AIM—To evaluate the potential of the retinal thickness analyser (RTA) as an objective tool for assessment and follow up of diabetic macular oedema.
METHODS—A prototype of the RTA that operates on the principle of laser slit biomicroscopy was used. Retinal thickness was obtained in 41 eyes of 41 diabetic patients. The clinical diagnosis was cystoid macular oedema (CMO) in 10 eyes, clinically significant macular oedema (CSMO) without retinal cysts in 21 eyes, and "dry" macula following grid pattern laser treatment in 10 eyes. The control group consisted of 46 eyes of age matched healthy volunteers.
RESULTS—In normal eyes (46 eyes), the foveal thickness measured was 178 (SD 44) µm and the macular thickness around the fovea was 311 (51) µm. The eyes with CMO displayed the largest foveal thickening, 875 (287) µm (390% increase compared with normal values). The average thickness of the fovea in the non-cystoid CSMO group was 427 (175) µm (144% increase compared with normal fovea). The average thickness of the foveal centre in eyes judged as having "dry" macula after laser treatment was 315 (71) µm (77% increase compared with normal value and a 26% decrease in thickness compared with the CSMO eyes). Statistically significant differences were found in central thickness between these four groups (p = 0.0001). The average thickness at 500 µm surrounding the fovea was 566 (202) µm in the CSMO eyes compared with 311 (51) µm in normal eyes (80% increase). The "dry" macula group (after undergoing laser treatments) had an average thickness of 414 (94) µm (27% decrease compared with CSMO eyes and a 33% increase compared with eyes of healthy controls).

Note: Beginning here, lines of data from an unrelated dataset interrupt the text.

/-! emit -/

@[simp] theorem emit_cfg (e : Event) (s : State) : (emit e s).cfg = s.cfg := rfl
@[simp] theorem emit_rom (e : Event) (s : State) : (emit e s).rom = s.rom := rfl
@[simp] theorem emit_status (e : Event) (s : State) : (emit e s).status = s.status := rfl
@[simp] theorem emit_phase (e : Event) (s : State) : (emit e s).phase = s.phase := rfl
@[simp] theorem emit_errinfo (e : Event) (s : State) : (emit e s).errinfo = s.errinfo := rfl
@[simp] theorem emit_win (e : Event) (s : State) : (emit e s).win = s.win := rfl
@[simp] theorem emit_tp (e : Event) (s : State) : (emit e s).tp = s.tp := rfl
@[simp] theorem emit_tpPast (e : Event) (s : State) : (emit e s).tpPast = s.tpPast := rfl
@[simp] theorem emit_conv (e : Event) (s : State) : (emit e s).conv = s.conv := rfl
@[simp] theorem emit_framer (e : Event) (s : State) : (emit e s).framer = s.framer := rfl
@[simp] theorem emit_delayCtr (e : Event) (s : State) : (emit e s).delayCtr = s.delayCtr := rfl
@[simp] theorem emit_ctl (e : Event) (s : State) : (emit e s).ctl = s.ctl := rfl
@[simp] theorem emit_lines (e : Event) (s : State) : (emit e s).lines = s.lines.drive e := rfl
@[simp] theorem emit_trace (e : Event) (s : State) : (emit e s).trace = s.trace ++ [e] := rfl
@[simp] theorem emit_bitmap (e : Event) (s : State) : (emit e s).bitmap = s.bitmap := rfl
@[simp] theorem emit_packed (e : Event) (s : State) : (emit e s).packed = s.packed := rfl
@[simp] theorem emit_epoch (e : Event) (s : State) : (emit e s).epoch = s.epoch := rfl
@[simp] theorem emit_fresh (e : Event) (s : State) : (emit e s).fresh = s.fresh := rfl
@[simp] theorem emit_hostQ (e : Event) (s : State) : (emit e s).hostQ = s.hostQ := rfl
@[simp] theorem emit_resets (e : Event) (s : State) : (emit e s).resets = s.resets := rfl
@[simp] theorem emit_draws (e : Event) (s : State) : (emit e s).draws = s.draws := rfl
@[simp] theorem emit_answers (e : Event) (s : State) : (emit e s).answers = s.answers := rfl

/-! tick -/

@[simp] theorem tick_cfg (s : State) : (tick s).cfg = s.cfg := rfl
@[simp] theorem tick_rom (s : State) : (tick s).rom = s.rom := rfl
@[simp] theorem tick_status (s : State) : (tick s).status = s.status := rfl
@[simp] theorem tick_phase (s : State) : (tick s).phase = s.phase := rfl
@[simp] theorem tick_errinfo (s : State) : (tick s).errinfo = s.errinfo := rfl
@[simp] theorem tick_win (s : State) : (tick s).win = s.win := rfl
@[simp] theorem tick_tp (s : State) : (tick s).tp = s.tp := rfl
@[simp] theorem tick_tpPast (s : State) : (tick s).tpPast = s.tpPast := rfl
@[simp] theorem tick_conv (s : State) : (tick s).conv = s.conv := rfl
@[simp] theorem tick_framer (s : State) : (tick s).framer = s.framer := rfl
@[simp] theorem tick_delayCtr (s : State) : (tick s).delayCtr = s.delayCtr := rfl
@[simp] theorem tick_ctl (s : State) : (tick s).ctl = s.ctl := rfl
@[simp] theorem tick_lines (s : State) : (tick s).lines = s.lines := rfl
@[simp] theorem tick_trace (s : State) : (tick s).trace = s.trace := rfl
@[simp] theorem tick_bitmap (s : State) : (tick s).bitmap = s.bitmap := rfl
@[simp] theorem tick_packed (s : State) : (tick s).packed = s.packed := rfl
@[simp] theorem tick_epoch (s : State) : (tick s).epoch = s.epoch := rfl
@[simp] theorem tick_fresh (s : State) : (tick s).fresh = s.fresh := rfl
@[simp] theorem tick_hostQ (s : State) : (tick s).hostQ = tickHost s.hostQ := rfl
@[simp] theorem tick_resets (s : State) : (tick s).resets = tickResets s.resets := rfl
@[simp] theorem tick_draws (s : State) : (tick s).draws = s.draws := rfl
@[simp] theorem tick_answers (s : State) : (tick s).answers = s.answers := rfl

CONCLUSIONS—RTA is a system for quantifying macular thickness and imaging of macular pathology. The system can be a useful tool for diagnosis of macular diseases and for evaluation of the effect of treatment modalities.

Keywords: diabetic retinopathy; retinal thickness; macular oedema; retinal imaging
机译:目的:评估视网膜厚度分析仪(RTA)作为评估和跟踪糖尿病性黄斑水肿的客观工具的潜力。
方法:使用了基于激光狭缝生物显微镜原理的RTA原型。 。在41例糖尿病患者的41眼中获得了视网膜厚度。临床诊断为10眼出现囊状黄斑水肿(CMO),21眼发生具有临床意义的无视网膜囊肿的黄斑水肿(CSMO),并在10眼进行网格模式激光治疗后出现“干”黄斑。对照组由46名年龄相匹配的健康志愿者组成。
结果-在正常眼睛(46眼)中,测得的中央凹厚度为178(SD 44)μm,中央凹周围的黄斑厚度为311(51)。微米CMO眼的中央凹增厚最大,为875(287)μm(与正常值相比增加390%)。非囊状CSMO组的中央凹平均厚度为427(175)μm(比正常中央凹增加144%)。激光治疗后被判定为“干”黄斑的中央凹中心平均厚度为315(71)µm(与正常值相比增加77%,与CSMO眼睛相比减少26%)。在这四组之间的中央厚度上发现统计学上的显着差异(p = 0.0001)。在CSMO眼中,中央凹周围500μm处的平均厚度为566(202)μm,而正常眼中为311(51)μm(增加80%)。 “干”黄斑组(接受激光治疗后)的平均厚度为414(94)µm(与CSMO眼睛相比减少了27%,与健康对照者的眼睛相比增加了33%)。
结论— RTA是定量黄斑厚度和黄斑病理成像的系统。该系统可以作为诊断黄斑疾病和评估治疗方式效果的有用工具。